A stroke is caused by the interruption of the blood supply to the brain, usually because a blood vessel bursts or is blocked by a clot. This cuts off the supply of oxygen and nutrients, causing damage to the brain tissue. 

There are two main forms of stroke:

  • An ischaemic stroke is the most common form of stroke (accounting for around 85% of all strokes), caused by a clot blocking or narrowing an artery carrying blood to the brain. The likelihood of suffering an ischaemic stroke increases with age. 
  • A haemorrhagic stroke is a less common form of stroke caused when a weakened blood vessel supplying the brain bursts and causes brain damage. It accounts for around 15% of all strokes but its mortality risk is greater than for ischaemic stroke. 
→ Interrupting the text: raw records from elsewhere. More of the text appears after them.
/-- R48: every written beat with the right number of lanes is an operation, written down. -/
theorem exists_instr_of_length {op : Op} {lanes : List Byte} (h : lanes.length = op.cnt) :
    ∃ i : Instr, i.op = op ∧ i.lanes = lanes := by
  cases op with
  | encG3 => obtain ⟨b0, b1, b2, rfl⟩ := List.length_eq_three.1 h; exact ⟨.encG3 b0 b1 b2, rfl, rfl⟩
  | encG3L => obtain ⟨b0, b1, b2, rfl⟩ := List.length_eq_three.1 h; exact ⟨.encG3L b0 b1 b2, rfl, rfl⟩
  | encT2 => obtain ⟨b0, b1, rfl⟩ := List.length_eq_two.1 h; exact ⟨.encT2 b0 b1, rfl, rfl⟩
  | encT1 => obtain ⟨b0, rfl⟩ := List.length_eq_one_iff.1 h; exact ⟨.encT1 b0, rfl, rfl⟩
  | encE0 => obtain rfl := List.length_eq_zero_iff.1 h; exact ⟨.encE0, rfl, rfl⟩
  | decG4 => obtain ⟨c0, c1, c2, c3, rfl⟩ := List.length_eq_four.1 h; exact ⟨.decG4 c0 c1 c2 c3, rfl, rfl⟩
  | decL4 => obtain ⟨c0, c1, c2, c3, rfl⟩ := List.length_eq_four.1 h; exact ⟨.decL4 c0 c1 c2 c3, rfl, rfl⟩
  | decL3 => obtain ⟨c0, c1, c2, rfl⟩ := List.length_eq_three.1 h; exact ⟨.decL3 c0 c1 c2, rfl, rfl⟩
  | decL2 => obtain ⟨c0, c1, rfl⟩ := List.length_eq_two.1 h; exact ⟨.decL2 c0 c1, rfl, rfl⟩
  | decL1 => obtain ⟨c0, rfl⟩ := List.length_eq_one_iff.1 h; exact ⟨.decL1 c0, rfl, rfl⟩
  | decE0 => obtain rfl := List.length_eq_zero_iff.1 h; exact ⟨.decE0, rfl, rfl⟩

/-- Settles O27: with the right number of lanes the beat is an operation `i`, written down, and assembles to `encode i`;
with another number it is no operation's written form. -/
theorem writtenBeatAssembles : Obligations.WrittenBeatAssembles := by
  rintro ⟨op, lanes⟩
  refine ⟨fun hlen => ?_, fun hlen => ?_⟩
  · obtain ⟨i, rfl, rfl⟩ := exists_instr_of_length hlen
    have hclear : clearIgnored (encode i) = encode i := (encode_of_decode (decode_encode i)).symm
    exact ⟨encode i, i, by rw [assemble, instr?_written, Option.map_some], decode_encode i, hclear, rfl, rfl⟩
  · rw [assemble, Option.map_eq_none_iff, Option.eq_none_iff_forall_ne_some]
    intro i hi
    cases eq_written_of_instr? hi
    exact hlen (beq_iff_eq.1 (wellFormed_instr i))

/-- Settles O28: the decoder and the assembler, run on the nine words. -/
theorem writtenWordsDecode : Obligations.WrittenWordsDecode := ⟨rfl, rfl, rfl, rfl, rfl, rfl, rfl, rfl, rfl⟩

/-! ## The step on an illegal beat -/

/-- Presenting a beat that the decoder refuses is an illegal beat (R46). -/
theorem acceptBeat_of_illegal {b : Beat} {code : FaultCode} (h : decode b = .error code) (s : State) :
    acceptBeat b s = .next (illegalBeat code s) := by
  cases b with
  | enc w =>
    have h : decodeEnc w = .error code := h
    simp [acceptBeat, acceptEnc, h]
  | dec w =>
    have h : decodeDec w = .error code := h
    simp [acceptBeat, acceptDec, h]

/-- A port in service takes the Fault of an illegal beat (R94). -/
theorem illegalBeat_in_service {code : FaultCode} {s : State} (h : portFaulted code.port s = false) :
    illegalBeat code s = raiseFault code s := by simp [illegalBeat, h]

/-- Settles O42: the step on one beat is that beat's acceptance. -/
theorem stepTakesTheFaultOfAnIllegalBeat : Obligations.StepTakesTheFaultOfAnIllegalBeat := by
  intro s b code rest hin hdec hserv
  have hserv : portFaulted code.port { s with input := rest } = false := hserv
  rw [← illegalBeat_in_service hserv, ← acceptBeat_of_illegal hdec, ← step_ofBeat, ← hin]

end Sys2Proof.Proofs

/-! PROOFS, family 40_encoder.md. The slicing of a group (R52, R53, R67): which bits a symbol or a byte is made of. -/

namespace Sys2Proof.Proofs

open Sys2Proof.Machine Sys2Proof.Laws

/-! ## `split24` and `pack24` -/

/-- R52: the symbols of a group, by the bits of its three bytes. -/
theorem split24_append (b0 b1 b2 : Byte) : split24 (b0 ++ b1 ++ b2) =
    (b0.extractLsb' 2 6, b0.extractLsb' 0 2 ++ b1.extractLsb' 4 4, b1.extractLsb' 0 4 ++ b2.extractLsb' 6 2,
      b2.extractLsb' 0 6) := by
  simp [-Nat.reduceAdd, split24, BitVec.extractLsb'_append_eq_ite]

/-- R67: the symbols of four packed symbols. -/
theorem split24_pack24 (v0 v1 v2 v3 : Symbol) : split24 (pack24 v0 v1 v2 v3) = (v0, v1, v2, v3) := by
  simp [-Nat.reduceAdd, split24, pack24, BitVec.extractLsb'_append_eq_ite]

/-- R67: the bytes of four packed symbols. -/
theorem lanes24_pack24 (v0 v1 v2 v3 : Symbol) : lanes24 (pack24 v0 v1 v2 v3) =
    [v0 ++ v1.extractLsb' 4 2, v1.extractLsb' 0 4 ++ v2.extractLsb' 2 4, v2.extractLsb' 0 2 ++ v3] := by
  simp [-Nat.reduceAdd, lanes24, pack24, BitVec.extractLsb'_append_eq_ite]

/-- R67: packing the four symbols of a group loses nothing. -/
theorem pack24_split24 (g : BitVec 24) :
    pack24 (split24 g).1 (split24 g).2.1 (split24 g).2.2.1 (split24 g).2.2.2 = g := by
  simp only [pack24, split24, BitVec.extractLsb'_append_extractLsb'_eq_extractLsb', BitVec.extractLsb'_eq_self]

/-- Settles O23: each cut is at the bits that the rules name, and the four symbols cover the group. -/
theorem packInvertsSplit : Obligations.PackInvertsSplit :=
  ⟨split24_append, fun v0 v1 v2 v3 => ⟨split24_pack24 v0 v1 v2 v3, lanes24_pack24 v0 v1 v2 v3⟩, pack24_split24⟩

/-! ## `enc_group` -/

/-- R53: four characters for three bytes. -/
theorem encGroup_three (b0 b1 b2 : Byte) : encGroup b0 b1 b2 3#2 =
    fwd (b0.extractLsb' 2 6) ++ fwd (b0.extractLsb' 0 2 ++ b1.extractLsb' 4 4) ++
      fwd (b1.extractLsb' 0 4 ++ b2.extractLsb' 6 2) ++ fwd (b2.extractLsb' 0 6) := by
  simp [encGroup, encOperand, laneOrZero, split24_append]

/-- R53: three characters and one padding character for two bytes. -/
theorem encGroup_two (b0 b1 b2 : Byte) : encGroup b0 b1 b2 2#2 =
    fwd (b0.extractLsb' 2 6) ++ fwd (b0.extractLsb' 0 2 ++ b1.extractLsb' 4 4) ++
      fwd (b1.extractLsb' 0 4 ++ 0#2) ++ padChar := by
  simp [encGroup, encOperand, laneOrZero, split24_append]

/-- R53: two characters and two padding characters for one byte. -/
theorem encGroup_one (b0 b1 b2 : Byte) : encGroup b0 b1 b2 1#2 =
    fwd (b0.extractLsb' 2 6) ++ fwd (b0.extractLsb' 0 2 ++ 0#4) ++ padChar ++ padChar := by
  simp [encGroup, encOperand, laneOrZero, split24_append]

/-- Settles O8: each number of valid bytes has its own form, and the padding character is 0x2E. -/
theorem encGroupCutsIntoSymbols : Obligations.EncGroupCutsIntoSymbols :=
  fun b0 b1 b2 => ⟨encGroup_three b0 b1 b2, encGroup_two b0 b1 b2, encGroup_one b0 b1 b2⟩

end Sys2Proof.Proofs

/-! PROOFS, family 40_encoder.md. The five ENC operations and the illegal ENC beat, one beat at a time (R54 to R60, R65). -/

namespace Sys2Proof.Proofs

open Sys2Proof.Machine Sys2Proof.Laws

/-! ## A row of the operation map (R44) -/

/-- R44: the row's mask keeps the selecting bits. -/
theorem encSelect_of_masked {w : EncWord} {k : BitVec 3} (h : w &&& 0x7000000#27 = k ++ 0#8 ++ 0#8 ++ 0#8) :
    encSelect w = k := by
  have hk : encSelect w &&& 0b111#3 = encSelect (w &&& 0x7000000#27) := by
    rw [encSelect, encSelect, BitVec.extractLsb'_and]
    rfl
  rw [h, encSelect_append] at hk
  exact BitVec.and_allOnes.symm.trans hk

/-! ## A legal beat -/

/-- R54: a beat with valid bytes delivers its group and counts four characters. -/
theorem encStep_group (last : Bool) (cnt : BitVec 2) (b0 b1 b2 : Byte) {s : State} (hs : s.encFault = false)
    (hf : encFraming last cnt = none) (hcnt : cnt ≠ 0#2) : encStep last cnt b0 b1 b2 s = .next { s with
      encOlen := if last then 0 else (s.encOlen + 4) % 2 ^ s.cfg.lenW
      encOut := s.encOut ++ [{
        q := encGroup b0 b1 b2 cnt
        qcnt := 4
        done := last
        total := (s.encOlen + 4) % 2 ^ s.cfg.lenW
        fault := false }] } := by
  rw [encStep_legal hs hf]
  simp [encAfter, encResponse, hcnt, countUp, State.giveEnc, State.setEncOlen]

/-- Settles O1: the row selects `ENC.G3`, whose group has three bytes. -/
theorem encG3ContinuesTheMessage : Obligations.EncG3ContinuesTheMessage := by
  refine ⟨fun w hw => ?_, fun b0 b1 b2 s hs => ?_⟩
  · simp [decodeEnc, encSelect_of_masked (k := 0b011#3) hw, encB0, encB1, encB2]
  · rw [← encGroup_three]
    exact encStep_group false 3#2 b0 b1 b2 hs rfl (by decide)

/-- Settles O2: the row selects `ENC.G3L`, whose group has three bytes. -/
theorem encG3LEndsTheMessage : Obligations.EncG3LEndsTheMessage := by
  refine ⟨fun w hw => ?_, fun b0 b1 b2 s hs => ?_⟩
  · simp [decodeEnc, encSelect_of_masked (k := 0b111#3) hw, encB0, encB1, encB2]
  · rw [← encGroup_three]
    exact encStep_group true 3#2 b0 b1 b2 hs rfl (by decide)

/-- Settles O3: the row selects `ENC.T2`, whose group has two bytes. -/
theorem encT2PadsOnce : Obligations.EncT2PadsOnce := by
  refine ⟨fun w hw => ?_, fun b0 b1 s hs => ?_⟩
  · simp [decodeEnc, encSelect_of_masked (k := 0b110#3) hw, encB0, encB1]
  · rw [← padChar, ← encGroup_two b0 b1 0x00#8]
    exact encStep_group true 2#2 b0 b1 0x00#8 hs rfl (by decide)

/-- Settles O4: the row selects `ENC.T1`, whose group has one byte. -/
theorem encT1PadsTwice : Obligations.EncT1PadsTwice := by
  refine ⟨fun w hw => ?_, fun b0 s hs => ?_⟩
  · simp [decodeEnc, encSelect_of_masked (k := 0b101#3) hw, encB0]
  · rw [← padChar, ← encGroup_one b0 0x00#8 0x00#8]
    exact encStep_group true 1#2 b0 0x00#8 0x00#8 hs rfl (by decide)

/-- Settles O5: the row selects `ENC.E0`, which adds nothing to a `LEN_W`-bit count. -/
theorem encE0ClosesWithoutCharacters : Obligations.EncE0ClosesWithoutCharacters := by
  refine ⟨fun w hw => ?_, fun s hs hlt => ?_⟩
  · simp [decodeEnc, encSelect_of_masked (k := 0b100#3) hw]
  · have hcount : countUp s.cfg s.encOlen 0 = s.encOlen := countUp_zero hlt
    have hstep : exec .encE0 s = .next (encAfter true 0#2 0x00#8 0x00#8 0x00#8 s) :=
      encStep_legal (last := true) (cnt := 0#2) hs rfl
    rw [hstep]
    simp [encAfter, encResponse, hcount, State.giveEnc, State.setEncOlen]

/-! ## Every beat -/

/-- Settles O7: presenting a beat is the port's step on the fields of its word, and the framing check refuses just the beats
with `last` = 0 and `cnt` other than 3. -/
theorem encPortRunsEncStep : Obligations.EncPortRunsEncStep := by
  intro w s last cnt q qcnt olen
  have hframe := encFraming_ne_none last cnt
  rw [acceptEnc_eq_encStep]
  obtain ⟨hF, he⟩ | ⟨hF, hf, he⟩ | ⟨hF, hf, he⟩ :=
    encStep_cases (encLast w) (encCnt w) (encB0 w) (encB1 w) (encB2 w) s
  · rw [he, if_pos hF]
  · have hillegal : last = false ∧ cnt ≠ 3#2 := hframe.1 (Option.ne_none_iff_exists'.2 ⟨_, hf⟩)
    rw [he, if_neg (by simp [hF]), if_pos hillegal]
    rfl
  · have hlegal : ¬ (last = false ∧ cnt ≠ 3#2) := fun h => hframe.2 h hf
    rw [he, if_neg (by simp [hF]), if_neg hlegal]
    rfl

/-- Settles O6: the three words decode to no operation, so the port takes the Fault, and a faulted port's step does
nothing. -/
theorem illegalEncBeatFaults : Obligations.IllegalEncBeatFaults := by
  intro w s hs hsel
  have hsel : encSelect w = 0b000#3 ∨ encSelect w = 0b001#3 ∨ encSelect w = 0b010#3 := hsel
  have hdec : decodeEnc w = .error .encPartialNotLast := by
    obtain h | h | h := hsel <;> simp [decodeEnc, h]
  refine ⟨hdec, raiseFault .encPartialNotLast s, ?_, rfl, fun rst => Bool.and_false _, fun w' => ?_⟩
  · rw [← illegalBeat_in_service (code := .encPartialNotLast) hs]
    exact acceptBeat_of_illegal (b := .enc w) hdec s
  · rw [acceptEnc_eq_encStep, encStep_faulted rfl]

/-- Settles O35: on a port in service an ENC operation is a legal step. -/
theorem legalEncBeatsNeverFail : Obligations.LegalEncBeatsNeverFail := by
  intro i s hp hs
  obtain ⟨r, n, he, hdone, hfault, -⟩ := exec_enc_in_service hp hs
  exact ⟨_, r, he, hs, rfl, hfault, hdone⟩

/-- Settles O36: on a faulted port an ENC operation does nothing; in service it writes `ENC_OLEN` and gives a response. -/
theorem encBeatFrame : Obligations.EncBeatFrame := by
  intro i s t hp ht
  cases hs : s.encFault with
  | true =>
    obtain ⟨cnt, b0, b1, b2, -, he⟩ := exec_enc hp
    cases ((he s).trans (encStep_faulted hs)).symm.trans ht
    exact ⟨⟨rfl, rfl, rfl, rfl, rfl⟩, rfl, rfl, hs, nofun, .inl rfl⟩
  | false =>
    obtain ⟨r, n, he, -, -, hn⟩ := exec_enc_in_service hp hs
    cases he.symm.trans ht
    exact ⟨⟨rfl, rfl, rfl, rfl, rfl⟩, rfl, rfl, hs, fun hlast _ => hn hlast, .inr ⟨r, rfl⟩⟩

end Sys2Proof.Proofs

/-! PROOFS, family 40_encoder.md. Messages on the ENC port (R49, R61, R62): a run over a well-framed message delivers the
encodings of its beats' bytes one after another, and both framings of a byte sequence have the same. -/

namespace Sys2Proof.Proofs

open Sys2Proof.Machine Sys2Proof.Laws

/-! ## What a run over ENC beats delivers -/

/-- The encodings of the beats' valid lanes, one after another. -/
def textOfBeats (is : List Instr) : List Byte := is.flatMap fun i => encodeBytes i.lanes

@[simp] theorem textOfBeats_nil : textOfBeats [] = [] := rfl

@[simp] theorem textOfBeats_cons (i : Instr) (is : List Instr) :
    textOfBeats (i :: is) = encodeBytes i.lanes ++ textOfBeats is := rfl

/-- R112: the text of the responses before one and of that one. -/
theorem textOf_concat (rs : List EncResponse) (r : EncResponse) : textOf (rs ++ [r]) = textOf rs ++ r.validLanes := by
  simp [textOf]

/-- R54, R61: on a port in service an ENC operation delivers the encoding of its bytes and counts its characters. -/
theorem exec_enc_delivers {i : Instr} {s : State} (hp : i.port = .enc) (hs : s.encFault = false) :
    ∃ r, exec i s = .next ((s.setEncOlen (if i.isLast then 0 else r.total)).giveEnc r) ∧
      r.validLanes = encodeBytes i.lanes ∧ r.total = (s.encOlen + (encodeBytes i.lanes).length) % 2 ^ s.cfg.lenW := by
  cases i with
  | encG3 => exact ⟨_, encStep_legal (last := false) (cnt := 3#2) hs rfl, rfl, rfl⟩
  | encG3L => exact ⟨_, encStep_legal (last := true) (cnt := 3#2) hs rfl, rfl, rfl⟩
  | encT2 => exact ⟨_, encStep_legal (last := true) (cnt := 2#2) hs rfl, rfl, rfl⟩
  | encT1 => exact ⟨_, encStep_legal (last := true) (cnt := 1#2) hs rfl, rfl, rfl⟩
  | encE0 => exact ⟨_, encStep_legal (last := true) (cnt := 0#2) hs rfl, rfl, rfl⟩
  | decG4 | decL4 | decL3 | decL2 | decL1 | decE0 => cases hp

/-- R54, R112: the text that a run over a well-framed message adds to what was delivered before, and the total that its last
response reports. -/
theorem runBeats_wellFramed_enc_text {is : List Instr} {s t : State} (h : wellFramed .enc is = true)
    (hs : s.encFault = false) (hrun : runBeats is s = .next t) :
    textOf t.encOut = textOf s.encOut ++ textOfBeats is ∧
    t.encOut.getLast?.map EncResponse.total = some ((s.encOlen + (textOfBeats is).length) % 2 ^ s.cfg.lenW) := by
  induction is generalizing s with
  | nil => simp [wellFramed] at h
  | cons i is ih =>
    obtain ⟨hp, hcases⟩ := wellFramed_cons h
    obtain ⟨r, he, hlanes, htotal⟩ := exec_enc_delivers hp hs
    rw [runBeats_cons he] at hrun
    obtain ⟨rfl, -⟩ | ⟨hlast, hrest, -⟩ := hcases
    · cases hrun
      simp [textOf_concat, hlanes, htotal]
    · rw [if_neg (by simp [hlast])] at hrun
      obtain ⟨htext, hreport⟩ := ih (s := (s.setEncOlen r.total).giveEnc r) hrest hs hrun
      refine ⟨by simpa [textOf_concat, hlanes] using htext, hreport.trans ?_⟩
      simp [htotal, Nat.add_assoc]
A Transient Ischaemic Attack (TIA) is a temporary stroke that occurs when the blood supply to part of the brain is cut off for a short time only. The symptoms are very similar to an ischaemic stroke but are temporary, lasting a few minutes or hours and normally disappearing completely within 24 hours. There is a 20% risk of major stroke in the first 4 weeks following a TIA and TIA should be treated as an emergency as treatment can minimise risk of further stroke by 80%.

Who does it affect?

Approximately 152,000 people in the UK every year experience a stroke. There are approximately 1.1 million stroke survivors living in the UK – and over half of all survivors are left with a disability which leaves them dependent on others for support with activities of daily living. 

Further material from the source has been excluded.